To facilitate the discovery of putative cancer immunotherapies and their respective targets, several types of databases and tools have been developed for predicting or detecting tumor-specific neoantigen and immune antigen,6–13 compiling cancer immune checkpoints and their modulators 14, evaluating genetic variants on tumor immune infiltration 15, exploring molecular mechanism of traditional Chinese medicine on cancer immunology 16, and providing oncolytic virus-based cancer immunotherapy.17,18 For example, TSNAdb 11 is a database for tumor-specific neoantigens from immunogenomics data analysis; pVAC-Seq 12 is a genome-guided tool for identifying tumor neoantigens; pTuneos 13 is another tool for prioritizing tumor neoantigens from next-generation sequencing data; and CancerImmunityQTL 15 is a database to systematically evaluate the impact of genetic variants on tumor immune infiltration. In October 2020, Zhang et al. developed the CKTTD 14 database via enhanced text-mining system with manual curation. CKTTD provides the association data between cancer immune checkpoint therapies and their targets.

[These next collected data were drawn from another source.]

/-! ### Witnesses: for every obligation with hypotheses, a state and operands that meet them all -/

theorem test_witness_EncodeOfDecodedFrameIsTheFrame :
    decode ⟨.frame24, [0x34, 0x12, 0x56]⟩ = .ok (.swframe 0x56 0x12 0x34) ∧ Format.frame24 ≠ .cmd2 := by decide
theorem test_witness_StepRunsTheDecodedRequest :
    (facing (.start ⟨.cmd2, [0b10, 0, 0, 0, 0]⟩) State.reset).events = [.start ⟨.cmd2, [0b10, 0, 0, 0, 0]⟩] ∧
      decode ⟨.cmd2, [0b10, 0, 0, 0, 0]⟩ = .ok .rdsw := by decide
theorem test_witness_StepRefusesAMalformedRequest :
    (facing (.start ⟨.cmd2, [0b10]⟩) State.reset).events = [.start ⟨.cmd2, [0b10]⟩] ∧
      decode ⟨.cmd2, [0b10]⟩ = .error .wrongLength ∧ decode ⟨.cmd2, [4, 0, 0, 0, 0]⟩ = .error .paddingNotZero ∧
      decode ⟨.lut4, [16]⟩ = .error .paddingNotZero := by decide
theorem test_witness_StepRunsAPlacedTableWord :
    decodeTableWord 2 3 = some (.wrled 0 0 0) ∧ decodeTableWord 4 15 = some .rev4_F ∧
      decodeTableWord 32 0x12345678 = some (.ledframe 0x12 0x34 0x5678) := by decide
theorem test_witness_IdleAndHaltedBlocksWait :
    (State.reset.events = [] ∧ State.reset.ph = .idle) ∧ halted.events = [] ∧ halted.ph = .halt := by decide
theorem test_witness_StepAppliesTheOtherEvents :
    (facing .poll State.reset).events = [.poll] ∧ (facing .tick State.reset).events = [.tick] ∧
      (facing .rst halted).events = [.rst] ∧ (facing (.rxByte 0) (inRead 0 0)).events = [.rxByte 0] ∧
      (facing (.rxBit true) (inRead 0 0)).events = [.rxBit true] ∧ (facing .rxEnd (inRead 3 0)).events = [.rxEnd] ∧
      (facing .txByte inWrite).events = [.txByte] ∧ (facing .txBit inWrite).events = [.txBit] ∧
      (facing .txEnd inWrite).events = [.txEnd] ∧
      (facing (.startFine .rdsw 0 0 0) State.reset).events = [.startFine .rdsw 0 0 0] ∧ State.reset.events = [] := by
  decide
theorem test_witness_LinkAnswersAreTakenInOrder :
    (fresh [true, false] []).link.opens = true :: [false] ∧
      (ready [⟨-1, 1, 2, 3⟩] [5]).linkOpen = true ∧ (ready [⟨-1, 1, 2, 3⟩] [5]).link.reads = ⟨-1, 1, 2, 3⟩ :: [] ∧
      (ready [⟨-1, 1, 2, 3⟩] [5]).link.writes = 5 :: [] ∧ State.reset.linkOpen = false := by decide
/-- Counts at the edges of what is delivered: below 0, 0, 3, 4. -/
theorem test_witness_deliveredBytes :
    deliveredBytes ⟨-1, 1, 2, 3⟩ = [] ∧ deliveredBytes ⟨0, 1, 2, 3⟩ = [] ∧ deliveredBytes ⟨3, 1, 2, 3⟩ = [1, 2, 3] ∧
      deliveredBytes ⟨4, 1, 2, 3⟩ = [1, 2, 3] := by decide
theorem test_witness_NopCompletesAndChangesNothing : State.reset.ph = .idle := by decide
theorem test_witness_RdswCommitsAThreeByteFrame :
    (ready [⟨3, 1, 2, 3⟩] []).ph = .idle ∧ (ready [⟨3, 1, 2, 3⟩] []).linkOpen = true ∧
      nextRead (ready [⟨3, 1, 2, 3⟩] []) = ⟨3, 1, 2, 3⟩ := by decide
theorem test_witness_RdswFaultsOnEveryOtherCount :
    (ready [⟨2, 1, 2, 3⟩] []).ph = .idle ∧ (readAnswer (ready [⟨2, 1, 2, 3⟩] [])).cnt ≠ 3 ∧
      (readAnswer (ready [⟨4, 1, 2, 3⟩] [])).cnt ≠ 3 ∧ (readAnswer (ready [⟨-1, 1, 2, 3⟩] [])).cnt ≠ 3 ∧
      (readAnswer State.reset).cnt ≠ 3 := by decide
theorem test_witness_RdswWithoutDeviceFaultsWithCountZero :
    State.reset.ph = .idle ∧ State.reset.linkOpen = false := by decide
/-- Both results of a write, at the counts next to the frame's. -/
theorem test_witness_WrledSendsThePackedFrame :
    (ready [] [4]).ph = .idle ∧ writeAnswer (ready [] [4]) = 4 ∧ writeAnswer (ready [] [3]) = 3 ∧
      writeAnswer (ready [] [5]) = 5 ∧ writeAnswer State.reset = 0 := by decide
theorem test_witness_InitSucceedsWhenTheDeviceOpens :
    (fresh [true] [4, 2]).ph = .idle ∧ openAnswer Config.serialCfg (fresh [true] [4, 2]) = true ∧
      (fresh [true] [4, 2]).link.writes = 4 :: 2 :: [] := ⟨rfl, rfl, rfl⟩
theorem test_witness_InitFailsWhenTheDeviceDoesNotOpen :
    (fresh [false] []).ph = .idle ∧ openAnswer Config.serialCfg (fresh [false] []) = false := ⟨rfl, rfl⟩
/-- Two states that differ in what INIT is to overwrite, for a device that opens and for one that does not. -/
theorem test_witness_InitDoesNotDependOnTheStateItFinds :
    let s := fresh [true] [4, 4]
    let s' := { fresh [true] [4, 4] with linkOpen := true, wrShort := true, tx := ⟨1, 2, 3, 4, 5⟩, frameValid := true }
    s.ph = .idle ∧ s'.ph = .idle ∧ s.params = s'.params ∧ s.link = s'.link ∧ s.draws = s'.draws ∧
      (∃ t, exec .init s = .next t ∧ t.linkOpen = true) ∧ (∃ t, exec .init s' = .next t) :=
  ⟨rfl, rfl, rfl, rfl, rfl, ⟨_, rfl, rfl⟩, ⟨_, rfl⟩⟩
theorem test_witness_InitDoesNotDependOnTheStateItFinds_failing :
    let s := fresh [false] []
    let s' := { fresh [false] [] with linkOpen := true, wrShort := true, tx := ⟨1, 2, 3, 4, 5⟩, frameValid := true }
    s.ph = .idle ∧ s'.ph = .idle ∧ s.params = s'.params ∧ s.link = s'.link ∧ s.draws = s'.draws ∧
      (∃ t, exec .init s = .next t ∧ t.linkOpen = false) ∧ (∃ t, exec .init s' = .next t) :=
  ⟨rfl, rfl, rfl, rfl, rfl, ⟨_, rfl, rfl⟩, ⟨_, rfl⟩⟩
theorem test_witness_StartOutsideIdleIsIgnored : halted.ph ≠ .idle ∧ inWrite.ph ≠ .idle := by decide
theorem test_witness_ResetEventLeavesAnyState : (facing .rst halted).events = .rst :: [] := by decide
theorem test_witness_inv_in_RD4 : Inv (inRead 2 7) := by constructor <;> decide
theorem test_witness_inv_in_WR2 : Inv inWrite := by constructor <;> decide
theorem test_witness_EveryStepKeepsTheInvariant :
    Inv (facing (.rxByte 0x56) (inRead 2 0)) ∧ ∃ t, step (facing (.rxByte 0x56) (inRead 2 0)) = .next t :=
  ⟨by constructor <;> decide, ⟨_, rfl⟩⟩
theorem test_witness_HaltIsLeftByResetOnly :
    let s := facing (.start ⟨.cmd2, [0b01, 0, 0, 0, 0]⟩) halted
    s.ph = .halt ∧ headEvent s ≠ .rst ∧ ∃ t, step s = .next t := ⟨rfl, by decide, ⟨_, rfl⟩⟩
theorem test_witness_TraceAndLogAreAppendOnly :
    headEvent (facing .rxEnd (inRead 3 1)) ≠ .rst ∧ ∃ t, step (facing .rxEnd (inRead 3 1)) = .next t :=
  ⟨by decide, ⟨_, rfl⟩⟩
/-- Both clauses: a step that commits, and one that does not. -/
theorem test_witness_SwitchResultChangesOnlyByACommit :
    let s := { inRead 3 0 with ph := .rd5 }
    headEvent s ≠ .rst ∧ (∃ t, step s = .next t ∧ t.frameValid = true ∧ s.frameValid = false) ∧
      headEvent State.reset ≠ .rst ∧ ∃ t, step State.reset = .next t :=
  ⟨by decide, ⟨_, rfl, rfl, rfl⟩, by decide, ⟨_, rfl⟩⟩
theorem test_witness_OnlyRdswRaisesTheLinkFault :
    Instr.init ≠ .rdsw ∧ ∃ t, exec .init (fresh [false] []) = .next t := ⟨by decide, ⟨_, rfl⟩⟩
theorem test_witness_OnlyInitDrivesLedMrAndLedOe :
    Instr.rdsw ≠ .init ∧ (∃ t, exec .rdsw (ready [⟨2, 0, 0, 0⟩] []) = .next t ∧ t.fault = true) ∧
      ∃ t, exec .rdsw (ready [⟨3, 0, 0, 0⟩] []) = .next t ∧ t.fault = false :=
  ⟨by decide, ⟨_, rfl, rfl⟩, ⟨_, rfl, rfl⟩⟩
theorem test_witness_ParametersAreConstant : ∃ t, step State.reset = .next t := ⟨_, rfl⟩
theorem test_witness_OperationsKeepTheMachineReady :
    (AtRest (fresh [true] [4, 4]) ∧ openAnswer Config.serialCfg (fresh [true] [4, 4]) = true) ∧
      Ready (ready [⟨3, 0, 0, 0⟩] [0]) ∧ (∃ t, exec .nop (ready [] []) = .next t) ∧ (nextRead (ready [⟨3, 0, 0, 0⟩] [])).cnt = 3 ∧ Ready (ready [⟨4, 0, 0, 0⟩] []) ∧
      (nextRead (ready [⟨4, 0, 0, 0⟩] [])).cnt ≠ 3 := by
  refine ⟨⟨⟨rfl, rfl⟩, rfl⟩, ?_, ⟨_, rfl⟩, ?_, ?_, ?_⟩ <;> decide
theorem test_witness_BigStepIsTheCompositionOfItsPhases : (ready [⟨3, 1, 2, 3⟩] [4]).ph = .idle := by decide
theorem test_witness_ByteLevelParserCountsAndStores :
    (inRead 0 0).ph = .rd4 ∧ (inRead 0 0).linkOpen = true ∧ (inRead 0 0).rx.bytec = 0 := by decide
theorem test_witness_EightRxBitsAreOneRxByte :
    (inRead 4 0).ph = .rd4 ∧ (inRead 4 0).linkOpen = true ∧ (inRead 4 0).rx.bitc = 0 := by decide
/-- Both clauses at their edges: three whole bytes; two bytes and seven bits; three bytes and one bit; four bytes. -/
theorem test_witness_RxEndAcceptsExactlyThreeWholeBytes :
    (inRead 3 0).ph = .rd4 ∧ ((inRead 3 0).rx.bytec = 3 ∧ (inRead 3 0).rx.bitc = 0) ∧
      ¬((inRead 2 7).rx.bytec = 3 ∧ (inRead 2 7).rx.bitc = 0) ∧ ¬((inRead 3 1).rx.bytec = 3 ∧ (inRead 3 1).rx.bitc = 0) ∧
      ¬((inRead 4 0).rx.bytec = 3 ∧ (inRead 4 0).rx.bitc = 0) := by decide
theorem test_witness_BitLevelReadRefinesTheBigStep :
    (ready [⟨3, 0x34, 0x12, 0x56⟩] []).ph = .idle ∧ (ready [⟨3, 0x34, 0x12, 0x56⟩] []).linkOpen = true ∧
      (ready [⟨3, 0x34, 0x12, 0x56⟩] []).link.reads = ⟨3, 0x34, 0x12, 0x56⟩ :: [] ∧
      ∃ u, exec .rdsw (ready [⟨3, 0x34, 0x12, 0x56⟩] []) = .next u := ⟨rfl, rfl, rfl, ⟨_, rfl⟩⟩
theorem test_witness_ByteLevelWriteSendsTheWholeFrame :
    afterWrite inWrite.ph = some .wr3 ∧ inWrite.linkOpen = true ∧ inWrite.tx.bytec = 0 := by decide
theorem test_witness_EightTxBitsAreOneTxByte : offeredByte inWrite = some 0x78 ∧ inWrite.tx.bitc = 0 := by decide
theorem test_witness_TxEndGivesTheWholeBytesTaken :
    afterWrite inWrite.ph = some .wr3 ∧ afterWrite .in4 = some .in5 ∧ afterWrite .in8 = some .in9 ∧ Inv inWrite :=
  ⟨by decide, by decide, by decide, test_witness_inv_in_WR2⟩
/-- The invariant's clause at its edge: one byte of the frame left. -/
theorem test_witness_TxEnd_one_byte_left :
    Inv { inWrite with tx := { inWrite.tx with bytec := 3 } } := by constructor <;> decide
/-- A write ended with the device not open is short, of count 0. -/
theorem test_txEnd_with_the_device_not_open :
    let t := tick (txEnd { inWrite with linkOpen := false })
    t.wrShort = true ∧ t.log = [.shortWrite 0] ∧ t.ph = .idle := by decide
theorem test_witness_FinerLevelsOfAFullWriteRefineTheBigStep :
    (ready [] [4]).ph = .idle ∧ (ready [] [4]).linkOpen = true ∧
      (ready [] [4]).link.writes = ((ready [] [4]).params.ledFrameBytes.count : Int) :: [] ∧
      ∃ u, exec (.wrled 1 2 3) (ready [] [4]) = .next u := ⟨rfl, rfl, rfl, ⟨_, rfl⟩⟩
/-- Both clauses, the first at both ends of its range: no byte, and one byte less than the frame; and the device not open. -/
theorem test_witness_FinerLevelsOfAShortWriteRefineTheBigStep :
    (ready [] [0]).ph = .idle ∧ (ready [] [0]).linkOpen = true ∧ 3 < (ready [] [3]).params.ledFrameBytes.count ∧
      (ready [] [0]).link.writes = ((0 : Nat) : Int) :: [] ∧ (ready [] [3]).link.writes = ((3 : Nat) : Int) :: [] ∧
      (fresh [] []).ph = .idle ∧ (fresh [] []).linkOpen = false ∧ (∃ u, exec (.wrled 1 2 3) (ready [] [0]) = .next u) ∧
      ∃ u, exec (.wrled 1 2 3) (fresh [] []) = .next u :=
  ⟨rfl, rfl, by decide, rfl, rfl, rfl, rfl, ⟨_, rfl⟩, ⟨_, rfl⟩⟩
theorem test_witness_EncodeOfDecodedWrledIsTheRequest :
    decode ⟨.cmd2, [0b11, 0xA2, 0x3E, 0x00, 0x01]⟩ = .ok (.wrled 0xA2 0x3E 0x0100) := by decide
/-- Both clauses: a read of count 3, with the command changed and unchanged, and a faulting read. -/
theorem test_witness_PollFiresOnAChangeOfCommand :
    let s := facing .poll (ready [⟨3, 1, 2, 3⟩] [])
    s.events = .poll :: [] ∧ s.ph = .idle ∧ s.linkOpen = true ∧ nextRead s = ⟨3, 1, 2, 3⟩ ∧
      s.dispatcher.lastCommand ≠ 3 ∧ nextRead (ready [⟨3, 1, 2, 0⟩] []) = ⟨3, 1, 2, State.reset.dispatcher.lastCommand⟩ ∧
      (readAnswer (facing .poll (ready [⟨2, 1, 2, 3⟩] []))).cnt ≠ 3 := by decide
theorem test_witness_ResultPortsHaveAValueOnlyWhenValid :
    State.reset.frameValid = false ∧ (after (exec .rdsw (ready [⟨3, 0, 0, 0⟩] []))).frameValid = true := by decide

/-- A machine right after reset, one INIT to come and a device that opens. -/
def oneInit : State := withProgram [.op .init] [.opened true, .write 4, .write 2] State.reset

These databases and tools have facilitated the discovery of putative immunotherapies and targets for human cancers. However, the lack of public accessible common database for in-depth validation of cancer immunotherapy associated with their predictive biomarkers, targets, control therapies, clinical efficacy, and adverse events remains the current bottleneck. The establishment of such database can help clinicians and researchers to identify and develop novel immunotherapy options for cancer patients.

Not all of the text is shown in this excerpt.